The mass M and the lift are both travelling with the same speed and acceleration. So there is no weight force acting on the floor of the lift. There is no normal reaction from the lift. they are just one over another, that is all.

If the mass is pulled along the horizontal direction,  Frictional resistance force = 0.
Because the contact forces are zero.  If the body is pushed or pulled in another direction, then there will be friction.

2) you mention spring and  string ???      I assume it as a string.

masses 4 kg and 2 kg                 2 kg is pulled by Force F
coeff of friction = μ = 0.5

Let the tension in the string be T. If T is constant, then the string is tight and the two blocks at the two ends are moving at the same speed and acceleration. Let them move with an acceleration a.  Actually a = 0, for tension to be same through out the string.

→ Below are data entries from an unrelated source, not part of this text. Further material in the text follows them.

/-- K of one MMA (R197). -/
def mK (a b : Nat) : Nat :=
  match max (mClass a) (mClass b) with
  | 32 => 12
  | 16 => 24
  | 8 => 48
  | _ => 96

/-- The block length of BLK (Table 10-3). -/
def mBlk (b : Nat) : Nat :=
  match b with
  | 0 => 24
  | 1 => 16
  | _ => 32

/-- M, N, first row and first column of a shape (Table 10-2). -/
def mShape (minor pos : Nat) : Nat × Nat × Nat × Nat :=
  match minor with
  | 0 => (128, 128, 0, 0)
  | 1 => (128, 64, 0, 64 * pos)
  | 2 => (64, 128, 64 * pos, 0)
  | 3 => (64, 64, 64 * (pos / 2), 64 * (pos % 2))
  | 4 => (32, 128, 32 * pos, 0)
  | _ => (128, 32, 0, 32 * pos)

/-- One operand as the registers give it: format code, base, stride, read from G, scale field, operand scale, block. -/
structure MOp where
  code : Nat
  base : Nat
  stride : Nat
  g : Bool
  sc : Nat
  op : Nat
  blk : Nat

/-- The operands A and B of five registers (Table 10-3). -/
def mOps (r : List Dw) (asrc bsrc : Bool) : MOp × MOp :=
  let f := r.getD 0 0
  let o := r.getD 1 0
  let st := r.getD 4 0
  ({ code := fld f 63 59, base := (r.getD 2 0).toNat, stride := fld st 63 32, g := asrc, sc := fld f 51 26,
     op := fld o 31 0, blk := fld f 53 52 },
   { code := fld f 58 54, base := (r.getD 3 0).toNat, stride := fld st 31 0, g := bsrc, sc := fld f 25 0,
     op := fld o 63 32, blk := fld f 53 52 })

/-- illegal-format of a format block, with the field (R343). -/
def fmtBad (a b : MOp) (sat : Bool) : Option Detail :=
  if 30 ≤ a.code then some .fmtA
  else if 30 ≤ b.code then some .fmtB
  else if mInt a.code ≠ mInt b.code then some .fmtB
  else if a.blk = 3 ∨ ((28 ≤ a.code ∨ 28 ≤ b.code) ∧ a.blk ≠ 2) ∨ (a.blk ≠ 0 ∧ !mScaled a.code ∧ !mScaled b.code) then
    some .fmtBlk
  else if a.sc ≠ 0 ∧ !mScaled a.code then some .fmtAsc
  else if b.sc ≠ 0 ∧ !mScaled b.code then some .fmtBsc
  else if a.op ≠ 0 ∧ !mOp a.code then some .fmtAop
  else if b.op ≠ 0 ∧ !mOp b.code then some .fmtBop
  else if (2 ^ 25 ≤ a.sc ∧ !a.g) ∨ (2 ^ 25 ≤ b.sc ∧ !b.g) then some .fmtSsp
  else if sat ∧ !mInt a.code then some .fmtSat
  else none

/-- Address of a row of A or a column of B. -/
def MOp.at_ (o : MOp) (i : Nat) : Nat := (o.base + i * o.stride) % 2 ^ 64

/-- Bytes of a row. -/
def MOp.rowLen (o : MOp) (k : Nat) : Nat := k * mWidth o.code / 8

/-- The alignment faults of an operand of n rows (R344). -/
def MOp.skew (o : MOp) (n k : Nat) : Option FaultInfo :=
  if o.base % 8 ≠ 0 then some (mkF .alignment .none o.base 8)
  else if o.stride % 8 ≠ 0 then some (mkF .alignment .none o.stride 8)
  else if o.g then
    ((List.range n).find? (fun i => o.at_ i / 128 ≠ (o.at_ i + o.rowLen k - 1) / 128)).map
      (fun i => mkF .alignment .rowCrossesLine (o.at_ i) (o.rowLen k))
  else none

/-- Blocks of a row, and scale bytes of a row (R345). -/
def MOp.scaleLen (o : MOp) (k : Nat) : Nat :=
  (k + mBlk o.blk - 1) / mBlk o.blk * (if mX o.code then 2 else 1)

/-- The scale area of a row: in G, and its address (Table 10-3, R345). -/
def MOp.scaleAt (o : MOp) (k i : Nat) : Bool × Nat :=
  let off := o.sc % 2 ^ 25
  if 2 ^ 25 ≤ o.sc then
    let d : Int := if off.testBit 24 then (off : Int) - 2 ^ 25 else off
    (true, (((o.base : Int) + d + (i * o.scaleLen k : Nat)) % 2 ^ 64).toNat)
  else (false, off + i * o.scaleLen k)

/-- Runs an operand reads for the given rows: in G, address, bytes (DEDUCED, notes/assumptions/59.md). -/
def MOp.runs (o : MOp) (k : Nat) (rows : List Nat) : List (Bool × Nat × Nat) :=
  rows.flatMap (fun i =>
    (o.g, o.at_ i, o.rowLen k) ::
      (if mScaled o.code then [((o.scaleAt k i).1, (o.scaleAt k i).2, o.scaleLen k)] else []))

/-- The space-bounds fault of runs (Table 10-4, check 6). -/
def State.matBounds (s : State) (g : Group) (rs : List (Bool × Nat × Nat)) : Option FaultInfo :=
  rs.findSome? (fun r => s.runFault g (if r.1 then 4 else 1) r.2.1 r.2.2)

/-! ### Values of a row (R181, R182, R184) -/

/-- The canonical NaN as a value. -/
def nanV : FVal := .nan false (2 ^ 22) false

/-- A product of two values, a NaN where a factor is one or for 0 x infinity (R181, R188). -/
def mulV (a b : FVal) : FVal :=
  match a, b with
  | .nan _ _ _, _ => nanV
  | _, .nan _ _ _ => nanV
  | x, y => (mulVal x y).getD nanV

/-- The raw bits of element k of a row (R176). -/
def rawElem (w : Nat) (bs : List Byte) (k : Nat) : Nat :=
  if 8 ≤ w then leNat ((bs.drop (k * w / 8)).take (w / 8))
  else ((bs.getD (k * w / 8) 0).toNat >>> (k * w % 8)) % 2 ^ w

/-- The value of an I4X nibble that is no escape. -/
def i4V (x : Nat) : FVal :=
  let v := sext 4 x
  .fin (v < 0) v.natAbs 0
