/-- The freeze of a context goes on: each of its teams that can be parked is. -/
def State.freezeStep (s : State) (c : Nat) : State :=
  match (s.ctx c).freeze with
  | none => s
  | some z =>
    match z.ending with
    | some ks => s.closeFreeze c z ks
    | none =>
      let (s, z) := (s.ordinary c).foldl State.freezeTeam (s, z)
      if (s.ordinary c).any Team.going then s.modCtx c (fun x => { x with freeze := some z })
      else s.endFreeze c z

/-- Every freeze in progress goes on. -/
def State.freezeSweep (s : State) : State :=
  ((s.ctxs.filter (fun (c : Ctx) => c.freeze.isSome)).map (fun (c : Ctx) => c.id)).foldl State.freezeStep s

/-! ### The stalemate monitor (R442, R443) -/

/-- The contexts of a partition that the machine knows. -/
def State.ctxsOf (s : State) (p : Nat) : List Nat := (s.ctxs.filter (fun (c : Ctx) => c.part == p)).map (fun (c : Ctx) => c.id)

/-- A context has a resident team (DEDUCED, notes/assumptions/48.md). -/
def State.resident (s : State) (c : Nat) : Bool := s.teams.any (fun (t : Team) => s.ctxOf t == c && !t.isEnded)

/-- A context has work that holds no team: a pending group, a queued task or a fault task not served (R442). -/
def State.queuedWork (s : State) (c : Nat) : Bool :=
  s.launches.any (fun (l : Launch) => l.ctx == c && (s.nextGroup l).isSome)
    || s.tasks.any (fun (t : Task) => taskCtx t.dws == c && t.st != .running)
    || s.pend.any (fun (p : PendTask) => s.recs.any (fun (r : Rec) => r.id == p.bar && r.ctx == c))

/-- A partition has work (R442). -/
def State.hasWork (s : State) (p : Nat) : Bool :=
  (s.ctxsOf p).any (fun c =>
    s.queuedWork c || s.teams.any (fun (t : Team) => s.ctxOf t == c && !t.isEnded && !s.excused t))

/-- The window of a partition has passed with no counted event (R442). -/
def State.stale (s : State) (p : Nat) : Bool :=
  let x := s.part p
  2 ^ fld x.mon 7 0 ≤ s.clk - max x.lastEvent x.lastStale && s.hasWork p

/-- The freeze of a context by a stalemate begins (R443). -/
def State.stallCtx (s : State) (c : Nat) : State :=
  if (s.ctx c).rst ≠ 0 then s else s.beginFreeze c (mkF .stalemate .none 0 0) none

/-- STALEMATE (R443). -/
def execStalemate (part : Nat) (s : State) : Out :=
  let cs := (s.ctxsOf part).filter s.resident
  if !s.stale part then .next s
  else
    let s := s.modPart part (fun p => { p with lastStale := s.clk })
    if cs = [] then .next (((s.ctxsOf part).filter s.queuedWork).foldl State.askReset s)
    else .next (cs.foldl State.stallCtx s)

end Sys2Proof.Machine
end

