-- ==== Sys2Proof/Certificates/Slice0/Obligations.lean ====
section
/-! DEFINITION. What is claimed of the machine: the statements for the provers. -/

open Sys2Proof Sys2Proof.Machine

/-- Decoding the words of a well-formed instruction gives the instruction back (R208, R215, R219, 06_encoding_and_assembly.md). -/
def Obligations.DecodeOfEncode : Prop :=
  ∀ (i : Instr) (rest : List Wd), i.wf = true → decode (encode i ++ rest) = .ok (i, (encode i).length)

/-- A well-formed instruction takes one to three words: prefixes, then one base word (R208, R202, 06_encoding_and_assembly.md). -/
def Obligations.EncodedWords : Prop :=
  ∀ (i : Instr), i.wf = true →
    1 ≤ (encode i).length ∧ (encode i).length ≤ 3 ∧
    ∃ (ps : List Wd) (w : Wd), encode i = ps ++ [w] ∧ (∀ p ∈ ps, isPfx p = true) ∧ isPfx w = false ∧ isHeader w = false

/-- Header words, reserved spaces and reserved majors do not decode (R225, R95, R221). -/
def Obligations.ReservedWordsRefused : Prop :=
  ∀ (w : Wd) (r : List Wd),
    (40 ≤ (major w).toNat ∧ (major w).toNat ≤ 43 →
      decodeCode (w :: r) = .error (.illegalEncoding .headerInBody)) ∧
    (8 ≤ (major w).toNat ∧ (major w).toNat < 40 ∧ 5 ≤ (major w).toNat % 8 →
      decodeCode (w :: r) = .error (.illegalEncoding .reservedSpace)) ∧
    ((major w).toNat = 0 ∨ (major w).toNat = 59 →
      decodeCode (w :: r) = .error (.illegalEncoding .none))

/-- Words written out from the encoding tables decode to their instructions (R217, R215, R228). -/
def Obligations.KnownWordsDecode : Prop :=
  decode [0x08000000#32] = .ok (.nop, 1) ∧
    decode [0b000010#6 ++ 0#7 ++ 0#7 ++ 0#7 ++ 0b00001#5] = .ok (.exit, 1) ∧
    decode [0b000011#6 ++ 3#7 ++ 1#7 ++ 2#7 ++ 0#5] = .ok (.add 3 1 2, 1) ∧
    decode [0b000100#6 ++ 5#7 ++ 5#7 ++ 0#4 ++ 0xFF#8] = .ok (.addi 5 5 (.short 0xFF), 1) ∧
    decode [0b000001#6 ++ 0#4 ++ 0#7 ++ 0#8 ++ 4#7] = .ok (.br (.short 4), 1) ∧
    decode [0b000110#6 ++ 0#5 ++ 3#4 ++ 0#4 ++ 0#4 ++ 0#7 ++ 0#2] = .ok (.msave 3, 1) ∧
    decode [0b101100#6 ++ 4#7 ++ 5#7 ++ 6#7 ++ 0#5] = .ok (.vadd .w32 4 5 6 none, 1) ∧
    decode [0b110000#6 ++ 4#7 ++ 5#7 ++ 6#7 ++ 0#5] = .ok (.vfaddF32 4 5 6 none none, 1)

/-- A step runs the instruction that the words at the team decode to (R208, R210).
Which agent moves next, the agenda clauses, is the model's choice, notes/assumptions/4.md. -/
def Obligations.StepRunsDecodedInstruction : Prop :=
  (∀ (s : State) (t : Team) (c : Clause) (i : Instr) (n : Nat),
      s.agenda = [] → s.curTeam = some t → t.clause = some c → t.st = .running → s.budgetEvent t = none →
      decode (c.words.drop (t.woff - 1)) = .ok (i, n) →
      step s = finish s (exec i (s.putTeam { t with next := t.woff + n }))) ∧
    (∀ (s : State) (e : Ev) (r : List Input), s.agenda = .event e :: r →
      step s = finish s (exec (Code.ev e).toInstr { s with agenda := r }))

/-- Illegal words, an instruction of another engine class, a misplaced transfer and a matrix instruction on a keep core park the team (R10, R210, R221, R205, R206, R212, R541).
That a turn runs at an empty agenda is the model's choice, notes/assumptions/4.md. -/
def Obligations.IllegalWordParks : Prop :=
  ∀ (s : State) (t : Team) (c : Clause),
      s.agenda = [] → s.curTeam = some t → t.clause = some c → t.st = .running → s.budgetEvent t = none →
      (∀ d, decode (c.words.drop (t.woff - 1)) = .error (.illegalEncoding d) →
        step s = finish s (.next (s.park t (mkF .illegalEncoding d 0 0)).tick)) ∧
      (decode (c.words.drop (t.woff - 1)) = .error .illegalPrefix →
        step s = finish s (.next (s.park t (mkF .illegalPrefix .none 0 0)).tick)) ∧
      (∀ (i : Instr) (e : Nat), engineOf i = some e → e ≠ 0 → t.inClass e = false →
        ∃ f : FaultInfo, exec i s = .next (s.park t f).tick ∧
          (f.cls = .illegalEncoding ∨ f.cls = .illegalFormat ∨ f = mkF .illegalClause .engineClass 0 0)) ∧
      (∀ i : Instr, isTransfer i = true → t.inClass 5 = true → t.atLast = false →
        exec i s = .next (s.park t (mkF .illegalClause .transferNotLast 0 0)).tick) ∧
      (∀ i : Instr, engineOf i = some 3 → t.inClass 3 = true → 192 ≤ (s.groupOf t).core →
        ∃ f : FaultInfo, exec i s = .next (s.park t f).tick ∧
          (f.cls = .illegalEncoding ∨ f = mkF .illegalEngine .none 0 0))

/-- Every step keeps memory in its canonical form (R134, 03_memory_spaces.md). -/
def Obligations.StepKeepsMemoryCanonical : Prop :=
  ∀ (s s' : State), s.Inv → step s = .next s' → s'.Inv

/-- The state after reset: memory canonical, bring-up at step 8, context 0 at MODULE, no work (R9, R523, R393).
The clause mem = [] (an unwritten byte reads 0) is the model's choice, notes/assumptions/3.md, and so are the present units, 2.md. -/
def Obligations.ResetState : Prop :=
  State.reset.Inv ∧ State.reset.mem = [] ∧ State.reset.modl.stage = 8 ∧
    State.reset.ctxs.map (fun (c : Ctx) => c.id) = [0] ∧ (State.reset.ctx 0).priv = 2 ∧ (State.reset.ctx 0).pdbud = 2 ^ 20 ∧
    (∀ p, p < 8 → (State.reset.part p).en = false) ∧
    State.reset.teams = [] ∧ State.reset.groups = [] ∧ State.reset.tasks = [] ∧ State.reset.launches = [] ∧
    State.reset.recs = []

/-- What an instruction that retires leaves unchanged (frame) (R212, R208, R442). -/
def Obligations.RetireChangesOnlyTheTeam : Prop :=
  ∀ (s : State) (t : Team), (s.team t.key).isSome →
    s.retire t = { s with teams := (s.retire t).teams, parts := (s.retire t).parts, cur := (s.retire t).cur } ∧
    (∀ k, k ≠ t.key → (s.retire t).team k = s.team k) ∧
    (∀ p, (s.retire t).part p = { s.part p with lastEvent := ((s.retire t).part p).lastEvent }) ∧
    ∃ u, (s.retire t).team t.key = some u ∧
      u = { t with woff := u.woff, clause := u.clause, pc := u.pc, src := u.src, nopre := u.nopre,
                   yieldNow := u.yieldNow, age := u.age, resv := u.resv }

/-- Within a clause a team goes to the next word; after the last instruction, to the next clause (R208, R212). -/
def Obligations.ClauseAdvance : Prop :=
  ∀ (s : State) (t : Team) (c : Clause), (s.team t.key).isSome → s.cur = some t.key → t.clause = some c →
    (1 < c.left → ∃ u, (s.retire t).team t.key = some u ∧ u.woff = t.next ∧ u.pc = t.pc ∧
      u.clause = some { c with left := c.left - 1 } ∧ (s.retire t).cur = some t.key) ∧
    (c.left ≤ 1 → ∃ u, (s.retire t).team t.key = some u ∧ u.woff = 0 ∧ u.pc = t.pc + BitVec.ofNat 64 (4 * t.next) ∧
      u.clause = none ∧ (s.retire t).cur = none)

/-- A byte written reads back, every other byte stands, and values are little-endian (R5, R134). -/
def Obligations.MemoryReadsAfterWrites : Prop :=
  (∀ (m : List Host.Cell) (a b : Nat) (v : Byte), Mem.wf m = true →
      Mem.wf (Mem.write m a v) = true ∧ Mem.read (Mem.write m a v) b = if b = a then v else Mem.read m b) ∧
    (∀ (m : List Host.Cell) (a b : Nat) (bs : List Byte), Mem.wf m = true →
      Mem.wf (Mem.writeN m a bs) = true ∧ Mem.readN (Mem.writeN m a bs) a bs.length = bs ∧
      ((b < a ∨ a + bs.length ≤ b) → Mem.read (Mem.writeN m a bs) b = Mem.read m b)) ∧
    (∀ (s : State) (a : Nat) (x : Dw), s.Inv →
      { s with mem := Mem.writeN s.mem a (leBytes 8 x.toNat) }.rd64 a = x)

/-- Scalar, predicate and EXEC writes: read-back, s0, p0, WIDTH and dead lanes (R69, R70, R17). -/
def Obligations.RegisterReadAfterWrite : Prop :=
  ∀ (t : Team),
    t.s 0 = 0 ∧ (∀ x, t.setS 0 x = t) ∧
    (∀ (r d : SReg) (x : Dw), d ≠ 0 → (t.setS d x).s r = if r = d then x else t.s r) ∧
    t.p 0 = widthMask t.width ∧ (∀ l x, t.setP 0 l x = t) ∧
    (∀ (r d : PReg) (ls x : Mask) (l : Nat), d ≠ 0 → l < 1024 →
      ((t.setP d ls x).p r).getLsbD l =
        if r = d then decide (l < t.width) && (if ls.getLsbD l then x.getLsbD l else (t.p d).getLsbD l)
        else (t.p r).getLsbD l) ∧
    (∀ (x : Mask) (l : Nat), l < 1024 → ((t.setExec x).regs.exec.getLsbD l = true ↔
      x.getLsbD l = true ∧ l < t.width ∧ t.regs.dead.getLsbD l = false))
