theorem State.qcvt_eq_qcvtBy (s : State) (t : Team) (d a : VReg) (ctl : Dw) (src dst : Nat) (m : Option Msk) (md : Nat) :
    s.qcvt t d a ctl src dst m md = s.qcvtBy t d dst (if qIs4 dst then qLen ctl / 8 else qLen ctl / 4) m md
      ((allU (t.qSrcs a ctl src)).isSome && md != 5) (t.qcvtOf a ctl src dst md) := by
  have hf : (fun l => qBlock dst md (if qE4 dst then (fF32.decode (fld ctl 63 32)).mag else (1, 0))
      (fun k => if md = 5 then t.rnd l k else 0)
      (qSource (qSrcFmt src) (if src = 0 then 1 else 2) (qLen ctl) ((t.qSrcs a ctl src).map (fun v => v.lane l)))) =
      t.qcvtOf a ctl src dst md := by
    funext l
    simp only [Team.qSrcs, List.map_map]
    rfl
  rw [← hf]
  rfl

/-- QCVT ends as a float instruction does: its active lanes hold the words of their blocks, with their flags. -/
theorem State.qcvtBy_eq (s : State) (t : Team) (d : VReg) (dst nd : Nat) (m : Option Msk) (md : Nat) {uni : Bool}
    {f : Nat → QBlock} (hu : uni = true → ∀ l, f l = f 0) (hfl : ∀ l, (f l).fl ≠ []) :
    ∃ (xs : List FLane) (ys : List VVal), ys.length = nd + 1 ∧
      s.qcvtBy t d dst nd m md uni f = s.fpDone t xs (fun u => (u.writeBlock d m ys).srStep md (t.active m)) ∧
      (∀ i l, i ≤ nd → l < t.width → (t.active m).getLsbD l = true →
        (ys.getD i (.u 0)).lane l = (qWords dst (f l)).getD i 0) ∧
      ∀ k, (allFlags xs).testBit k = true ↔
        ∃ l, l < t.width ∧ (t.active m).getLsbD l = true ∧ ∃ x ∈ (f l).fl, x.testBit k = true := by
  have hget : ∀ (g : Nat → VVal) (i : Nat), i ≤ nd → ((List.range (nd + 1)).map g).getD i (.u 0) = g i := fun g i hi => by
    simp [List.getD_eq_getElem?_getD, Nat.lt_succ_of_le hi]
  have hwrite : ∀ (g : Nat → VVal) (u : Team), (List.range (nd + 1)).foldl (fun (u : Team) i =>
      u.writeMsk (BitVec.ofNat 7 (d.toNat + i)) m (g i)) u = u.writeBlock d m ((List.range (nd + 1)).map g) := fun g u =>
    (foldl_enum_map (fun (u : Team) i y => u.writeMsk (BitVec.ofNat 7 (d.toNat + i)) m y) g (nd + 1) u).symm
  cases uni with
  | true =>
    refine ⟨_, (List.range (nd + 1)).map (fun i => .u ((qWords dst (f 0)).getD i 0)), by simp, ?_, fun i l hi _ _ => ?_,
      t.testBit_allFlags_lanes _ (F := fun l => qLane dst l (f 0)) fun l _ _ => congrArg QBlock.fl (hu rfl l).symm⟩
    · simp only [State.qcvtBy, if_true, hwrite]
    · rw [hget _ i hi, hu rfl l]
      rfl
  | false =>
    have hblock : ∀ l, l < t.width → (t.active m).getLsbD l = true → (t.qBlocks (t.active m) f).getD l qNone = f l :=
      fun l => t.getD_qBlocks f
    refine ⟨_, (List.range (nd + 1)).map (qReg dst (t.qBlocks (t.active m) f)), by simp, ?_, fun i l hi hl hact => ?_,
      t.testBit_allFlags_lanes _ (F := fun l => qLane dst l ((t.qBlocks (t.active m) f).getD l qNone))
        fun l hl hact => congrArg QBlock.fl (hblock l hl hact)⟩
    · simp only [State.qcvtBy, Bool.false_eq_true, if_false, hwrite]
    · rw [hget _ i hi, lane_qReg dst (by rw [hblock l hl hact]; exact hfl l), hblock l hl hact]
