-- ==== Sys2Proof/Machine/Deserializer.lean ====
section
/-! DEFINITION. The deserializer and frame decoder: DECODE (41_deserializer.md R58 to R60). -/

namespace Sys2Proof.Machine

/-- decode_fail(): E_MALF is raised, PAVAIL, RXV and TXV are cleared, and the rest stays (R59). -/
def decodeFail (s : State) : State :=
  State.raise .malf { s with block := { s.block with pavail := 0#32, rxv := false, txv := false } }

/-- A header parsed: the fields are loaded, PAVAIL is FLEN - HDR_SIZE, RXV is set and TXV cleared (R58). -/
def loadHeader (h : Header) (s : State) : State :=
  { s with
    block :=
      { s.block.setHeader h with
        pavail := s.block.flen - BitVec.ofNat 32 hdrSize
        rxv := true
        txv := false } }

/-- DECODE. FLEN is looked at first, so a short frame reads no byte (R59, R76); then FBUF[0..15] is read, and one of its
bytes being ⊥ is the fault UndefinedByte that R58 and R74 give the model. Nothing else is checked (R60). -/
def execDecode (s : State) : Result :=
  if s.block.flen.toNat < hdrSize then .next (decodeFail s)
  else
    match getHeader s.cfg.endian s.block.fbuf with
    | some h => .next (loadHeader h s)
    | none => .fault .undefinedByte

end Sys2Proof.Machine
end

equation for 2 kg :        m a = F - T - μ m g     =>  a = (F/2 - T/2 - g/2)
So the equation for 4 kg :   M a = T - μ M g   =>  a = T/4 - g/2

so  F/2 - T/2 - g/2 = T/4 - g/2
3T/4 = F/2 - g/2 = F / 2
T = 2 F / 3

so     a = F/6 - g/2              F = (6 a + 3 g )    =  (6 a + 30) Newtons

If both blocks are moving with a uniform velocity, a = 0
F = 30 Newtons, if blocks move with uniform velocity and string has a constant tension throughout.